僕はRuby on Railsというアプリケーション・フレームワークを使ってソーサルを開発しています。

Ruby on Railsに出会って、2年ほど実務経験を積み、今年で早くも大学4年となってしまいました。理系の比較的忙しいと言われる学科に通う学生でありながら、エンジニアとしてソーサルを開発するに至るまでの、技術修得の最短ルートを書きたいと思います。あくまで"僕が考える"最短ルートです。

 

さっそく申し訳ないのですが、プログラミングを修得する近道なんてありません。

はっきり言います。よほどの天才でない限り、数ヶ月でちゃんと実装されたサービスを開発することはできません。簡単なCGMなどをローンチすることはできると思いますが。
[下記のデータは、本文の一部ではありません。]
-- ==== Sys2Proof/Laws/Access.lean ====
section
/-! SUPPORT. Host accesses: where an access goes (R24, R72), and what a write and a read are there. -/

namespace Sys2Proof.Machine

theorem locate_32 (p : Params) (o : Nat) : locate p 32 o = (regMap.lookup o).map Loc.reg := rfl

theorem locate_8 (p : Params) (o : Nat) : locate p 8 o =
    if txpBase ≤ o ∧ o < txpBase + Config.txpCap then some (.txp (o - txpBase))
    else if rxpBase ≤ o ∧ o < rxpBase + Config.rxPayloadMax then some (.rxp (o - rxpBase))
    else if xbufBase ≤ o ∧ o < xbufBase + p.xbufCap then some (.xbuf (o - xbufBase))
    else none := rfl

theorem locate_unmapped (p : Params) (w o : Nat) (h : unmapped p w o) : locate p w o = none := by
  rcases h with ⟨rfl, h⟩ | ⟨rfl, h⟩ | ⟨h1, h2⟩
  · rw [locate_32]
    simp only [List.mem_cons, List.not_mem_nil, or_false, not_or] at h
    simp only [regMap, List.lookup, Option.map_eq_none_iff]
    repeat' split <;> simp_all
  · rw [locate_8]
    simp only [inWindow, not_or] at h
    rw [if_neg h.1, if_neg h.2.1, if_neg h.2.2]
  · simp [locate, h1, h2]

/-- A host write while idle (R76, R78, R79). -/
theorem hostWrite_idle (s : State) (w o : Nat) (v : Word) (l : Loc) (hb : s.seq = .idle)
    (h : locate s.par w o = some l) : s.hostWrite w o v = s.writeLoc v l := by
  unfold State.hostWrite
  rw [(busy_false_iff s).2 hb, h]
  rfl

/-- A host write while busy (R77). -/
theorem hostWrite_busy (s : State) (w o : Nat) (v : Word) (hb : s.seq ≠ .idle) : s.hostWrite w o v = s.refuse := by
  unfold State.hostWrite
  rw [(busy_true_iff s).2 hb]
  rfl

/-- A host write at an unmapped access (R75). -/
theorem hostWrite_unmapped (s : State) (w o : Nat) (v : Word) (h : locate s.par w o = none) :
    s.hostWrite w o v = s.refuse := by
  unfold State.hostWrite
  rw [h]
  split <;> rfl

/-- A host write elsewhere than to `CMD` is an event of its own. -/
theorem runEvent_write (s : State) (w o : Nat) (v : Word) (hl : locate s.par w o ≠ some (.reg .cmd)) :
    runEvent (.hostWrite w o v) s = .next (s.hostWrite w o v) := by
  simp only [runEvent]

/-- A step that is a host write elsewhere than to `CMD`. -/
theorem step_write (s : State) (w o : Nat) (v : Word) (rest : List Event) (h : s.schedule = .hostWrite w o v :: rest)
    (hl : locate s.par w o ≠ some (.reg .cmd)) :
    step s = .next (State.hostWrite { s with schedule := rest } w o v) := by
  rw [step_cons _ _ _ h]
  exact runEvent_write _ _ _ _ hl

/-- A step that is a host read (R73). -/
theorem step_read (s : State) (w o : Nat) (rest : List Event) (h : s.schedule = .hostRead w o :: rest) :
    step s = .next (State.hostRead { s with schedule := rest } w o) := step_cons _ _ _ h

end Sys2Proof.Machine
end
考えてみてください。中学・高校の部活動と同じです。僕は卓球部だったのですが、新参者がたった数ヶ月で大会で名を馳せるなんて聞いたことがありません。

 

では、"僕の考える最短ルート"とは、出来る人の下で歯を食いしばって"一年間"は耐えることです。何かを学ぶには先生が必要です。プログラミングの場合は先生を見つけるのは難しいのですが。先生は自分から一歩踏み出さない限り見つかりません。何故、先生が必要か。考えて欲しいです。また部活動の話に戻るのですが、文系・運動系問わず優れた指導者が必要だったはずです。初めて何かを初める時、卓球部の場合でも優れた指導者がいる学校はしっかりとした練習ができ、打ち型もしっかりして、強かったです。これはプログラミング学習においても変わりません。何故、一年間耐える必要があるのか。一年間はざっくりとした期間です。これは個人で大きく可変すると思いますが、だいたい一年間は修行が必要です。プログラミングを数ヶ月しているとわかりますが、初めは壁の連続です。もはや壁しかないです。何をどうやってアプリケーションが成り立っているのか、わけがわからず、Google先生に聞いてもチンプンカンプンだと思います。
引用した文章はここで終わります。